"Где так вольно дышит человек..."/театр "Эрмитаж"

Выпуск №6-136/2011, Премьеры Москвы

"Где так вольно дышит человек..."/театр "Эрмитаж"

Роман Юрия Домбровского «Факультет ненужных вещей» пришел к нам в ту пору, когда чтение стало почти для всех такой же насущной потребностью, как еда и сон. И дело не в том, что произведения, буквально обрушившиеся на нас, были равнозначны и «равноталантливы»; читали за ночь, за две «Жизнь и судьбу» В.Гроссмана, «Детей Арбата» А.Рыбакова, «Белые одежды» В.Дудинцева, «Зубра» Д.Гранина, огромное количество мемуаров - читали с удивительным ощущением: вот и открылась перед нами совершенно новая жизнь, в которой уже не будет лжи и лицемерия, в которой вечные ценности и нравственные ориентиры обретут свой изначальный смысл. И это будет уже навсегда, потому что мы оказались в удивительном времени восстановления справедливости, восстановления истории литературы и культуры в полном ее объеме, без раздражающих белых пятен и умолчаний!..
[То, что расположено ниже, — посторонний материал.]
-- ==== Sys2Proof/Machine/RegView.lean ====
section
/-! DEFINITION. What a read of a register returns, for every window of R109, and what a write of a register does once it
has passed the checks of R95. -/

namespace Sys2Proof.Machine

/-! ## Native addresses (R110) -/

/-- The native address behind an alias; none where the alias window has nothing (R110). -/
def aliasTarget (addr : Nat) : Option Nat :=
  let off := addr % 0x1000
  match (addr - 0x800000) / 0x1000 with
  | 0 => some off
  | 1 => some (0x10000 + off)
  | 2 => if off < 0x400 then some (0x20000 + off) else none
  | 3 => if off < 0x800 then some (0x40000 + off) else none
  | 4 => some (0x50000 + off)
  | 5 => some (0x60000 + off)
  | 6 => some (0x70000 + off)
  | 7 => some (0xF0000 + off)
  | 8 => some (0x110000 + off)
  | 9 => some (0xC0000 + off)
  | _ => none

/-- The native address of an access; the alias window exists in legacy mode only. -/
def nativeAddr (s : State) (addr : Nat) : Option Nat :=
  if 0x800000 ≤ addr ∧ addr < 0x810000 then (if s.pwr.legacy then aliasTarget addr else none) else some addr

/-- The register that holds a byte address, with its native word address (R95, check 1). -/
def regOf (s : State) (addr : Nat) : Option (Nat × Nat × Nat × RegRow) :=
  match nativeAddr s addr with
  | none => none
  | some a =>
    match rowAt (a - a % 4) with
    | none => none
    | some (w, n, r) => some (a - a % 4, w, n, r)

/-- The slow domain that holds a register (R96, R97). -/
def slowOf (win addr : Nat) : Option Slow :=
  if win = 8 ∨ win = 9 then some .scan
  else if win = 5 ∧ 0x38000 ≤ addr then some .mem
  else if win = 17 then some .afe
  else if win = 18 then some .hbl
  else if win = 19 then some .sfa
  else none

/-! ## Registers that show state -/

/-- Writes between CORE and a slow domain. -/
def AccessState.q (a : AccessState) : Slow → List Posted
  | .scan => a.scanQ
  | .mem => a.memQ
  | .afe => a.afeQ
  | .hbl => a.hblQ
  | .sfa => a.sfaQ

/-- The writes of one domain replaced. -/
def AccessState.putQ (a : AccessState) (d : Slow) (l : List Posted) : AccessState :=
  match d with
  | .scan => { a with scanQ := l }
  | .mem => { a with memQ := l }
  | .afe => { a with afeQ := l }
  | .hbl => { a with hblQ := l }
  | .sfa => { a with sfaQ := l }

/-- The holding register of a domain is occupied (R96). -/
def slowBusy (s : State) (d : Slow) : Bool := (s.acc.q d).any (fun w => decide (w.reader = .mgmt))

/-- `RAC_PBUSY`. -/
def viewPbusy (s : State) : Word :=
  mkWord [(4, b2n (slowBusy s .sfa)), (3, b2n (slowBusy s .hbl)), (2, b2n (slowBusy s .afe)),
    (1, b2n (slowBusy s .mem)), (0, b2n (slowBusy s .scan))]

/-- Registers of GLB and RAC that are not plain storage (R92, R96, R510, R538). -/
def viewGlb (s : State) (addr : Nat) : Option Word :=
  if addr = Reg.GLB_ID then some 0x24120B01
  else if addr = Reg.GLB_REV then some (BitVec.ofNat 32 Config.dieRevision)
  else if addr = Reg.GLB_SERIAL0 then some (fuseWord s 0)
  else if addr = Reg.GLB_SERIAL1 then some (fuseWord s 1)
  else if addr = Reg.GLB_HANDLE_STAT then some (viewHandle s)
  else if addr = Reg.GLB_PEND_LO then
    some (mkWord ((List.range 4).map (fun v => (8 * v, min 255 (pendCount s v)))))
  else if addr = Reg.GLB_PEND_HI then some (mkWord [(0, min 255 (pendCount s 4))])
  else if addr = Reg.GLB_FW_STAT then some (viewFwStat s)
  else if addr = Reg.GLB_FW_CMD ∨ addr = Reg.GLB_SVC_CMD then some 0
  else if addr = Reg.GLB_CMT_STAT then some (viewCmtStat s)
  else if addr = Reg.RAC_PBUSY then some (viewPbusy s)
  else if addr = Reg.RAC_QDATA then some s.acc.qData
  else if addr = Reg.RAC_QCTL then some (mkWord [(1, b2n s.acc.qPend.isSome), (0, b2n s.acc.qRdy)])
  else viewPower s addr

/-- The lower words of the registered 64-bit counters (R105). -/
def isCounterLow (addr : Nat) : Bool :=
  addr == Reg.SCN_FRAME_LO || addr == Reg.CEL_COUL_LO || addr == Reg.CEL_DCHG_LO

/-- A register of window `win`, instance `n`, that shows state. -/
def viewWindow (s : State) (win n addr : Nat) (r : RegRow) : Option Word :=
  match win with
  | 0 | 2 => viewGlb s addr
  | 3 => viewYzl s addr
  | 4 => viewHcx s n r.off
  | 5 => viewCur s addr
  | 6 => viewLay s n r.off
  | 7 => viewPix s addr
  | 8 => viewScn s addr
  | 9 => viewCch s addr
  | 10 => viewDia s addr
  | 11 => viewPat s addr
  | 12 => viewFen s addr
  | 13 => viewCvu s addr
  | 14 | 15 => viewEvt s addr
  | 16 => viewThm s addr
  | 17 => viewCel s addr
  | 18 => viewHbd s addr
  | 19 => viewSaf s addr
  | 20 => viewCal s addr
  | 21 => viewSec s addr
  | _ => none

/-- What a register holds for a read that has no effect: class C and upper counter words are each reader's own, and the
mirror of the cell side keeps its last values while it does not follow (R81, R90, R100, R105, R564). -/
def viewReg (s : State) (rd addr win n : Nat) (r : RegRow) : Word :=
  if r.cls = .c then s.cCopy addr rd
  else if isCounterLow (addr - 4) then kget 0 s.acc.latch (copyKey (addr - 4) rd)
  else match viewWindow s win n addr r with
    | some w => w
    | none =>
      if win = 17 ∨ win = 18 then mirrored s addr (s.reg addr)
      else if win = 8 ∧ 0x200 ≤ r.off then s.actReg (addr - 0x100)
      else s.reg addr

/-! ## Reads (R92, R93, R100, R105) -/

/-- A completed access to a T-class data port: the word and the state after it (R93). -/
def dataPort (s : State) (r : Reader) (addr : Nat) (write : Option Word) : Word × State :=
  if addr = Reg.GLB_FW_DATA then
    match write with
    | some w => (0, s.fwData w)
    | none => (0, s.fwAdvance)
  else if addr = Reg.PIX_TBL_DATA then tblPort s write
  else if addr = Reg.CCH_CFG_DATA then cfgPort s write
  else if addr = Reg.CCH_DST_DATA then (if write.isSome then (0, s) else dstPort s)
  else if addr = Reg.DIA_MAP_DATA then (if write.isSome then (0, s) else diaMapPort s)
  else if addr = Reg.DIA_FLT_DATA then (if write.isSome then (0, s) else diaFltPort s)
  else if addr = Reg.PAT_DOSE_DATA then dosePort s write
  else if addr = Reg.PAT_CURVE_DATA then curvePort s write
  else if addr = Reg.RGS_RD_DATA then (if write.isSome then (0, s) else rgsPort s)
  else if addr = Reg.CAL_COEF_DATA then calPort s r write
  else if addr = Reg.HBD_MEM_DATA then
    (if write.isSome then (0, s) else (mirrored s addr (memPortWord s), (memPort s).2))
  else (0, s)

/-- A reader's latch takes the upper word of a counter (R105). -/
def State.latchUpper (s : State) (rd addr : Nat) : State :=
  let upper := match rowAt (addr + 4) with
    | none => 0
    | some (win, n, r) => (viewWindow s win n (addr + 4) r).getD 0
  { s with acc := { s.acc with latch := kput 0 s.acc.latch (copyKey addr rd) upper } }

/-- Bits read as 1 are cleared in the reader's own copy, in native mode (R100, R111). -/
def State.clearRead (s : State) (rd addr : Nat) (mask : Word) : State :=
  if s.pwr.legacy then s else s.clearC1 addr rd (s.cCopy addr rd &&& mask)

/-- A read that passes its checks, of the bits in `mask`: the word and what the read does. -/
def State.readReg (s : State) (r : Reader) (addr win n : Nat) (row : RegRow) (mask : Word) : Word × State :=
  let rd := readerNo r
  let w := viewReg s rd addr win n row
  if row.cls = .t then dataPort s r addr none
  else if row.cls = .c then (w, s.clearRead rd addr mask)
  else if isCounterLow addr then (w, s.latchUpper rd addr)
  else (w, s)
Ах, эта эйфория! Как жестоко смеялась она над охваченными ею людьми в самые разные времена; как изощренно обманывала, льстила, заманивала в свои сети и... равнодушно уходила, даже не бросив прощальный взгляд назад, на оставленных, забытых, разочарованных...

Роман Юрия Домбровского пришел к нам в ту пору, когда мы не могли насытиться - глотали без разбора, не пережевывая, большими кусками, все, что услужливо подсовывала госпожа Эйфория, и - восторгались, возмущались слепоте предшествующего поколения, считая, что вот это чтение и есть начало больших перемен.

Сегодня мы перечитываем его совсем по-другому. Как, наверняка, перечитывали бы другими глазами, с другим сердцебиением и прочие книги той поры, найдись для этого время. Но что-то заставило писателя и режиссера Михаила Левитина именно сегодня обратиться к «Факультету ненужных вещей», и оказалось, что роман не просто современен, а необходим нам сегодня как серьезный нравственный ориентир, как предупреждение, как напоминание.

В последние оттепельные дни перед Крещенскими морозами (что тоже довольно символично!) в театре «Эрмитаж» состоялась премьера сценической версии романа «Факультет ненужных вещей» - «Меня убить хотели эти суки». Михаил Левитин, очень точно, скрупулезно выстроивший пьесу по роману (из огромного произведения режиссер выбрал, фактически, лишь одну линию, линию Георгия Николаевича Зыбина), назвал спектакль первой строкой самого, быть может, пронзительного стихотворения Юрия Домбровского:

Меня убить хотели эти суки,

Но я принес с рабочего двора

Два новых навостренных топора.

По всем законам лагерной науки

Пришел, врубил и сел на дровосек...

Когда-то, несколько десятилетий назад, я услышала впервые эти строчки от Юрия Осиповича Домбровского, который прочитал их за столиком в кафе ЦДЛ и, никогда не читая глазами, запомнила не только эти начальные строки, но и весь облик необычного, искалеченного четырьмя арестами человека, в котором продолжал яростно и отчаянно биться великий и несломленный дух. В нем жила сила, которую пытались уничтожить; в нем жила огромная нравственная и культурная традиция, которой он был предан, несмотря ни на что...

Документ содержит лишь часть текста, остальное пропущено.